Cuba aceptó reabrir las negociaciones con Estados Unidos sobre migración y el envío directo de correo, una nueva señal del deshielo, que tiene lugar en vísperas de una cumbre de la Organización de Estados Americanos, OEA, en la que el caso cubano dominará las conversaciones. El jefe de la Sección de Intereses cubana en Washington, Jorge Bolaños, transmitió ayer a altos funcionarios estadounidenses documentos que estipulan que Cuba espera "reiniciar conversaciones sobre migración" y "el servicio de correo directo", expresó hoy un alto funcionario del departamento de Estado que se mantuvo en el anonimato.

Pero, agregó, ambos Estados aún deben decidir el lugar y las fechas adecuados para reanudar esas negociaciones suspendidas en 2003. La cuestión migratoria es decisiva en momentos en que miles de cubanos eligen cada año tomar el camino del éxodo a Estados Unidos, incluso a riesgo de su vida. Estados Unidos propuso a Cuba en mayo reanudar las conversaciones sobre inmigración y el correo directo, indicó el alto funcionario estadounidense, quien precisó que la correspondencia es transmitida desde hace años a través de terceros países.

El funcionario afirmó asimismo que los cubanos se habían mostrado dispuestos a explorar otras áreas de diálogo como "la lucha contra las drogas, la lucha contra el terrorismo y las previsiones ante catástrofes naturales". Estas iniciativas son "positivas" y representan "un paso adelante", apuntó el funcionario estadounidense. Desde su llegada a la Casa Blanca, el presidente estadounidense, Barack Obama, ordenó levantar las restricciones a viajes y transferencias de dinero de los cubano-estadounidenses a Cuba, marcando así una primera flexibilización de la política estadounidense sobre el tema. El levantamiento del embargo económico, no obstante, no parece estar en la agenda.
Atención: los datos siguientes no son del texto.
/-- A job leaves the engines (R276, R287): its completion written if it is due, its reservation given back, COPY_ERROR for statuses 1
and 2. -/
def State.finishJob (s : State) (j : Job) (status : Nat) : State :=
  let a := j.acct
  let st := s.queue (256 * a + j.cq)
  let s := { s with jobs := s.jobs.filter fun k => !k.same j }
  let s := s.setQueue (256 * a + j.cq) { st with reserved := st.reserved - 1 }
  let s := if j.reports status then State.settle (s.ringPut a j.cq 1 (s.completion j status)) else s
  let s := (s.count (accPage a 0) 0).count (accPage a 0) 1 (cdiv j.written 64)
  if status = 1 ∨ status = 2 then s.fault (accPage a 0) 1 else s

/-- Some engine still runs a chunk of the job. -/
def State.running1 (s : State) (j : Job) : Bool :=
  (List.range 16).any fun e => match (s.engine e).job with | some k => k.same j | none => false

/-- The ended jobs of a submit queue completed in submission order; a completion waits for its queue while that is disabled (R276). -/
def State.completeJobs (s : State) (a q : Nat) : Nat → State
  | 0 => s
  | n + 1 =>
    match s.jobs.find? fun j => j.acct == a && j.queue == q with
    | none => s
    | some j => match j.status with
      | none => s
      | some st =>
        if s.running1 j || (j.reports st && !s.qIs a j.cq qCompletion) then s else (s.finishJob j st).completeJobs a q n

/-- Every submit queue's ended jobs completed. -/
def State.completeAll (s : State) : State :=
  ((s.jobs.map fun j => (j.acct, j.queue)).eraseDups).foldl (fun (t : State) (e : Nat × Nat) => t.completeJobs e.1 e.2 256) s

/-- The next entry of a submit queue taken as a job (R275, R276, R287). An invalid entry, or one whose read is blocked,
completes with status 3. -/
def State.takeJob (s : State) (a q : Nat) : State :=
  let c := s.qctl a q ACC_Q_CTRL_cq
  let idx := s.qHead a q
  let (s, r) := s.headEntry a q 1
  let s := s.takeEntry a q
  let st := s.queue (256 * a + c)
  let s := s.setQueue (256 * a + c) { st with reserved := st.reserved + 1 }
  let id := s.fresh
  let s := s.next
  match r with
  | .ok e =>
    let j := jobOf a q idx c id e
    if jobValid e j then { s with jobs := s.jobs ++ [j] }
    else ({ s with jobs := s.jobs ++ [{ j with status := some 3 }] } : State).queueError a
  | .error _ => ({ s with jobs := s.jobs ++ [{ jobOf a q idx c id [] with status := some 3 }] } : State).queueError a

/-- The jobs of a queue that are taken and not yet completed. -/
def State.jobsIn (s : State) (a q : Nat) : List Job := s.jobs.filter fun j => j.acct == a && j.queue == q

/-- A job has bytes left that no engine has taken. -/
def Job.open_ (j : Job) : Bool := j.status.isNone && decide (j.taken < j.span)

/-- The job of a queue whose next chunk may run: the earliest with bytes left, unless it waits on earlier jobs (R275). -/
def State.startable (s : State) (a q : Nat) : Option Job :=
  let js := s.jobsIn a q
  match js.find? Job.open_ with
  | none => none
  | some j =>
    let first := match js.head? with | some k => k.same j | none => true
    if (j.op = 3 ∨ j.flags / 2 % 2 = 1) ∧ !first then none else some j

/-- The next entry of the ring may be taken: no job of the queue still has bytes to be started, and the completion queue
has a free entry. -/
def State.mayTake (s : State) (a q : Nat) : Bool :=
  s.qIs a q qSubmit && s.qWaiting a q && ((s.jobsIn a q).all fun j => !j.open_)
    && decide (0 < s.cqFree a (s.qctl a q ACC_Q_CTRL_cq))

/-- Queue `q` has a chunk for engine `e`; entries are taken from the ring up to a job that may start. -/
def State.offer (s : State) (e a q : Nat) : Nat → State × Option Job
  | 0 => (s, none)
  | n + 1 =>
    match s.startable a q with
    | some j => (s, some j)
    | none =>
      if !s.mayTake a q then (s, none)
      else if s.headWaits a q then (s.holdUnit a none (.engine e), none)
      else ((s.takeJob a q).completeJobs a q 1).offer e a q n

/-- The numbers from after `last`, round-robin below `n`. -/
def roundFrom (last n : Nat) : List Nat := (List.range n).map fun i => (last + 1 + i) % n

/-- The first chunk that the submit queues of an account offer, in the given order. -/
def State.offerQueues (s : State) (e a : Nat) : List Nat → State × Option Job
  | [] => (s, none)
  | q :: qs =>
    match s.offer e a q 64 with
    | (s, some j) => (s, some j)
    | (s, none) => s.offerQueues e a qs

/-- The first chunk that accounts offer, in the given order. -/
def State.offerAccts (s : State) (e : Nat) : List Nat → State × Option Job
  | [] => (s, none)
  | a :: t =>
    let qs := (roundFrom (NatTbl.at_ (s.engine e).lastQ a + 255) 256).filter fun q => s.qType a q == qSubmit && (s.qOn a q || !(s.jobsIn a q).isEmpty)
    match s.offerQueues e a qs with
    | (s, some j) => (s, some j)
    | (s, none) => s.offerAccts e t

/-- The accounts that engine `e` serves, in order (R277): all in shared mode, the one of the present turn in strict mode. -/
def State.engineAccts (s : State) (e : Nat) : List Nat :=
  if s.strict then [e + 16 * b2n (s.engine e).upper] else roundFrom (s.engine e).lastAcct 32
Asamblea de la OEA en Honduras dominada por retorno de Cuba
Esta nueva señal de acercamiento tiene lugar cuando el orden del día de la cumbre que reúne a los 35 países de la OEA el martes en Honduras estará dominada por la cuestión del retorno de Cuba a su seno. La secretaría de Estado norteamericana, Hillary Clinton, asistirá a la misma. Es la primera vez en décadas que la OEA estudiará seriamente el tema, a pesar de que las divergencias aparecidas durante las reuniones preparatorias no permiten augurar resultados concretos.

La mayoría de los países latinoamericanos piden la revocación inmediata y sin condiciones de la resolución de 1962 que excluyó a Cuba a causa de su viraje marxista-leninista, pero Washington rechaza cualquier retorno de la isla mientras no muestre señales de apertura democrática y de respeto a las libertades. La propia Cuba aseguró el viernes que nunca aceptará volver a integrar el "cadáver político" que considera es la OEA y preconizó la creación de una nueva organización sin Estados Unidos.

A pesar de este rechazo, expertos estadounidenses estiman que algunos países de la OEA quieren utilizar esta cuestión para obtener el levantamiento del embargo impuesto a Cuba. "Esto será un desafío complejo para Hillary Clinton", estimó Michael Shifter, experto en el centro de reflexión Diálogo Interamericano. "Siento que el equipo de Obama está un poco nervioso. Son conscientes de que Cuba es un terreno minado", finalizó.